1 The Court refers to the ECF page numbers throughout this Opinion. 2 For brevity, all citations to the parties’ Rule 56.1 statements incorporate the evidentiary citations contained therein. 3 The Court cites Defendant’s Amended Rule 56.1 statement (ECF No. 112), which amends only Defendant’s previous response to Plaintiff’s Statement of Undisputed Material Fact ¶ 19. (ECF No. 111). In March 2019, Plaintiff “experienced a series of personal tragedies that caused her to experience emotional distress.” (Defs.’ Statement of Undisputed Material Facts (ECF No. 104) (“DSOF”) ¶ 78 (internal quotation marks omitted); Plaintiff’s Resp. Statement of Undisputed Material Facts and Supplemental Statement of Undisputed Material Facts (ECF No. 109-1)

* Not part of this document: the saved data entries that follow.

-- ==== Sys2Proof/Certificates/Slice0/Obligations.lean ====
section
/-! DEFINITION. The statements for the provers. -/

open Sys2Proof Sys2Proof.Machine

/-- A step on a queue with a command in front is `exec` of that command with the queue's rest. -/
def Obligations.StepRunsFrontCommand : Prop :=
  ∀ (c : Instr) (q : List Instr) (s : State), s.pending = c :: q → step s = exec c { s with pending := q }

/-- The model's choice (log entry 2): with nothing queued the block idles. -/
def Obligations.StepIdlesOnEmptyQueue : Prop :=
  ∀ s : State, s.pending = [] → step s = .next s

/-- Every command ends in a next state, whatever its operands and the state: this block neither faults nor refuses. -/
def Obligations.EveryCommandEndsInANextState : Prop :=
  ∀ (c : Instr) (s : State), ∃ t, exec c s = .next t

/-- At reset the pins say what the state says (R298, R316). -/
def Obligations.ResetPinsAgree : Prop := PinsAgree State.reset

/-- Every step leaves the pins saying what the state says: FAULT_N follows SF_STATUS.FAULT, HEARTBEAT follows SF_STATUS.HB, a host pin is asserted exactly while a deliverable, unmasked source is routed to it, and EXTEST drives the pins of a part held in reset (R288, R289, R296, R316, R357). -/
def Obligations.StepKeepsPinsAgree : Prop :=
  ∀ s s' : State, PinsAgree s → step s = .next s' → PinsAgree s'


/-- Each command of Thyme has its effect where its condition holds (R35, R37, R39, R41, R42, R43, R46, R48, R38). `u` is the state once the command's cycles have passed. -/
def Obligations.ThymeCommandsComplete : Prop :=
  ∀ (dt : Nat) (s u : State), u = s.elapse dt →
    (∀ c : Fin 8, u.running = true → exec (.tbNowLoRead dt (.core c)) s = .next ((u.latchNow (c.val + 1)).coreReturn c.val (BitVec.ofNat 32 u.cycleNow)).drive) ∧
    (u.hostReaches → exec (.tbNowLoRead dt .host) s = .next ((u.latchNow 0).hostReply 0x0B 0 0 (leBytes 4 (BitVec.ofNat 32 u.cycleNow).toNat)).drive) ∧
    (∀ c : Fin 8, u.running = true → u.rateCode = 0 → exec (.rateCommit dt c) s = .next (((u.set F.TB_COMMIT_STATUS_CODE 0).setThy (fun t =>
        { t.keepTriple with triple := t.triple.reanchor t.counter (u.getI F.TB_RATE_NEXT) 0, rateAt := some t.counter })).incWrap F.TB_COMMIT_STATUS_COUNT).drive) ∧
    (∀ c : Fin 8, u.running = true → u.rateCode ≠ 0 → exec (.rateCommit dt c) s = .next (u.set F.TB_COMMIT_STATUS_CODE u.rateCode).drive) ∧
    (∀ (c : Fin 8) (hi : Word) (t : State), u.running = true → t = (u.set F.TB_MEAS_HI hi.toNat).measure (signedOf 64 ((u.set F.TB_MEAS_HI hi.toNat).get64 F.TB_MEAS_LO F.TB_MEAS_HI)) →
      (t.now ≤ u.now ∨ t.fusionOn = false → exec (.measurementSubmit dt c hi) s = .next t.drive) ∧
      (u.now < t.now → t.fusionOn = true → exec (.measurementSubmit dt c hi) s = .next (((List.range 4).foldl State.sealPassed t).parkCheck).drive)) ∧
    (∀ (c : Fin 8) (hi : Word), u.running = true → u.thy.tq = .locked → (signedOf 64 ((u.set F.TB_MEAS_HI hi.toNat).get64 F.TB_MEAS_LO F.TB_MEAS_HI)).natAbs ≤ u.get F.TB_JUMP_NS →
      exec (.measurementSubmit dt c hi) s = .next (((u.set F.TB_MEAS_HI hi.toNat).setThy (fun t =>
        { t with holdFrom := some u.thy.counter, lastMeas := some u.now, timedOut := false })).refreshTq).drive) ∧
    (u.thy.lastMeas.getD 0 + u.get F.TB_MEAS_TIMEOUT * 10 ^ 6 ≤ u.now → u.thy.timedOut = false → u.thy.tq = .locked →
      exec (.measurementTimeout dt) s = .next (((u.setThy (fun t => { t with tq := .holdover, consec := 0, timedOut := true })).raise 0x0F3).refreshTq).drive) ∧
    (u.thy.lastMeas.getD 0 + u.get F.TB_MEAS_TIMEOUT * 10 ^ 6 ≤ u.now → u.thy.timedOut = false → exec (.measurementTimeout dt) s = .next u.measTimeout.drive) ∧
    (u.tqCode ≠ u.tq → exec (.holdoverLimitReached dt) s = .next ((u.set F.TB_STATUS_TQ u.tqCode).raise 0x0F2).drive) ∧
    (∀ t : Nat, u.thy.arm = some t → t < u.now → exec (.relockArmExpiry dt) s = .next (u.setThy (fun x => { x with arm := none })).drive) ∧
    (u.still = true → exec (.standstillReached dt) s = .next (u.set F.TB_STATUS_STILL 1).drive) ∧
    (∀ y : PtpSync, u.thy.sync = some y → y.at_ + y.interval ≤ u.now →
      exec (.followUpTimeout dt) s = .next ((u.setThy (fun t => { t with sync := none })).violation (0x08 + y.mac) 0x42 (leBytes 2 y.seqId)).drive) ∧
    (u.flag F.TB_CFG_ALT_EN = true → u.thy.altActive = false →
      exec (.announceReceiptTimeout dt) s = .next (u.setThy (fun t => { t with altActive := true, sync := none, lastAnnounce := none })).drive)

(“PRSOF”) ¶ 78). In April 2019, “Plaintiff expressed concerns to her supervisors” concerning “residents . . . work[ing] more than the 80 hours per week” allowed. (PSOF ¶ 9; DRSOF ¶ 9). On April 15, 2019, Plaintiff told Dr. Tsompanidis that “she did not feel that” St. Joe’s Hospital (“St. Joe’s”) was “a supportive program, that they might be violating work-hour rules, [and] that some of the attendings are rough with the residents. . . .” (PRSOF ¶ 189; Defs.’ Resp. Statement to Pl.’s Suppl. Statement of Undisputed Material Facts (ECF No. 114) (“DRSOSF”) ¶ 189); (Portions of Dr. Tsompanidis’ September 29, 2021’s deposition (ECF No. 103-5) (“Dr. T’s Dep.”) at T56:3-16). Because Plaintiff “had some anxiety about going to St. Joe’s[,]” she “requested an accommodation” to “continue with the rotation at Hoboken Hospital” (“Hoboken”), instead of reassignment to St. Joe’s. (PSOF ¶ 12; DRSOF ¶ 12); (Pl.’s March 31, 2022 deposition

(ECF No. 103-4) (“Pl.’s Dep.”) at T169:16-25); (DSOF ¶ 95 (internal quotation marks omitted); PRSOF ¶ 95) (internal quotation marks omitted). Plaintiff also “discussed her mental state with” Thomas Simpson, M.D. (“Dr. Simpson”) and “expressed that a lot of horrible things happened all at once in a very short period of time and [that] [Plaintiff] had never felt like this before.” (DSOF ¶ 92 (internal quotation marks omitted); PRSOF ¶ 92). At the time, Dr. Simpson believed Plaintiff “was safe to continue” working, “was not suicidal[,]” and “did not feel that” Plaintiff “had to be removed from her role as a surgical resident. . . .” (PSOF ¶ 11; DRSOF ¶ 11); (Thomas Simpson, M.D.’s May 3, 2022 deposition (ECF No. 101-3) at T19:1-3, 12-17). On April 30, 2019, Plaintiff met Dr. Tsompanidis, Dr. Simpson, and “Assistant Program Director, Dr. Moszczynski” who collectively told Plaintiff that she was “to take a minimum of two months leave of absence and get counseling[,]” and would return on July 1, 2019 (the “April 30 Meeting”). (PSOF ¶ 13; DRSOF ¶ 13); (Pl.’s Dep. at T172:11-16; T175:15-21; T180:7-13). On

May 1, 2019, Dr. Tsompanidis sent Plaintiff a “confirming email” regarding “her requirement to take a two-month leave of absence” (the “May 1 Email”). (PSOF ¶ 15; DRSOF ¶ 15). On May 3, 2019, Plaintiff “had a remote meeting with” Mills, a “Licensed Professional Counselor” and “Licensed Marriage and Family Therapist. . . .” (DSOF ¶ 119; PRSOF ¶ 119). On May 6, 2019, Plaintiff contacted CarePoint’s third-party administrator, AbSolve (“AbSolve”), and “provided the [FMLA] information requested by its Intake Specialist, Denise Carek” (“Carek”). (PSOF ¶ 21; DRSOF ¶ 21). Carek “completed the application for FMLA leave while Plaintiff was on the phone,” and Plaintiff informed Carek that her “healthcare provider during the leave would be” Mills. (PSOF ¶ 22; DRSOF ¶ 22); (Pl.’s Dep. at T200:21-T201:1). On May 6, 2019, Carek emailed Yasinah N. Elamin (“Elamin”), “CarePoint’s Benefits

Manager,” stating Plaintiff “requested continuous FMLA medical leave beginning” May 1, 2019. (DSOF ¶¶ 101, 128; PRSOF ¶¶ 101, 128).